→ **Your assignment**
Somewhere below is a line with "execute (.ftw v c)" and, later, a line with "def execFtr (v"; repeat those two lines and all the lines between them, exactly as they are.

→ **Input**
-- ==== Sys2Proof/Machine/Table.lean ====
section
/-! DEFINITION. The table commands FTW, FTR, SETN (41_table.md). -/

namespace Sys2Proof.Machine

/-- NSYM after `FT[v]` goes from `old` to `new` (R110): one more when a count appears, one less when it goes. -/
def nsymAfter (nsym : BitVec 9) (old new : BitVec 31) : BitVec 9 :=
  if old = 0 ∧ new ≠ 0 then nsym + 1 else if old ≠ 0 ∧ new = 0 then nsym - 1 else nsym

/-- FTW v, c (R110). After the operand check `c` is at most 2^31 - 1, so `c > 0` is `c[30:0] > 0`. -/
def execFtw (v : BitVec 8) (c : BitVec 64) (s : State) : Outcome :=
  execute (.ftw v c)
    (fun s =>
      let new := c.extractLsb' 0 31
      .next ({ s with ft := ftWrite s.ft v new, nsym := nsymAfter s.nsym (ftRead s.ft v) new }.respond .ok 0)) s

/-- FTR v (R111). -/
def execFtr (v : BitVec 8) (s : State) : Outcome :=
  execute (.ftr v) (fun s => .next (s.respond .ok ((ftRead s.ft v).zeroExtend 64))) s

/-- SETN n (R112). -/
def execSetn (sym : BitVec 8) (n : BitVec 64) (s : State) : Outcome :=
  execute (.setn sym n) (fun s => .next ({ s with n := n }.respond .ok 0)) s

end Sys2Proof.Machine
end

→ **Answer section**
  execute (.ftw v c)
    (fun s =>
      let new := c.extractLsb' 0 31
      .next ({ s with ft := ftWrite s.ft v new, nsym := nsymAfter s.nsym (ftRead s.ft v) new }.respond .ok 0)) s

/-- FTR v (R111). -/
def execFtr (v : BitVec 8) (s : State) : Outcome :=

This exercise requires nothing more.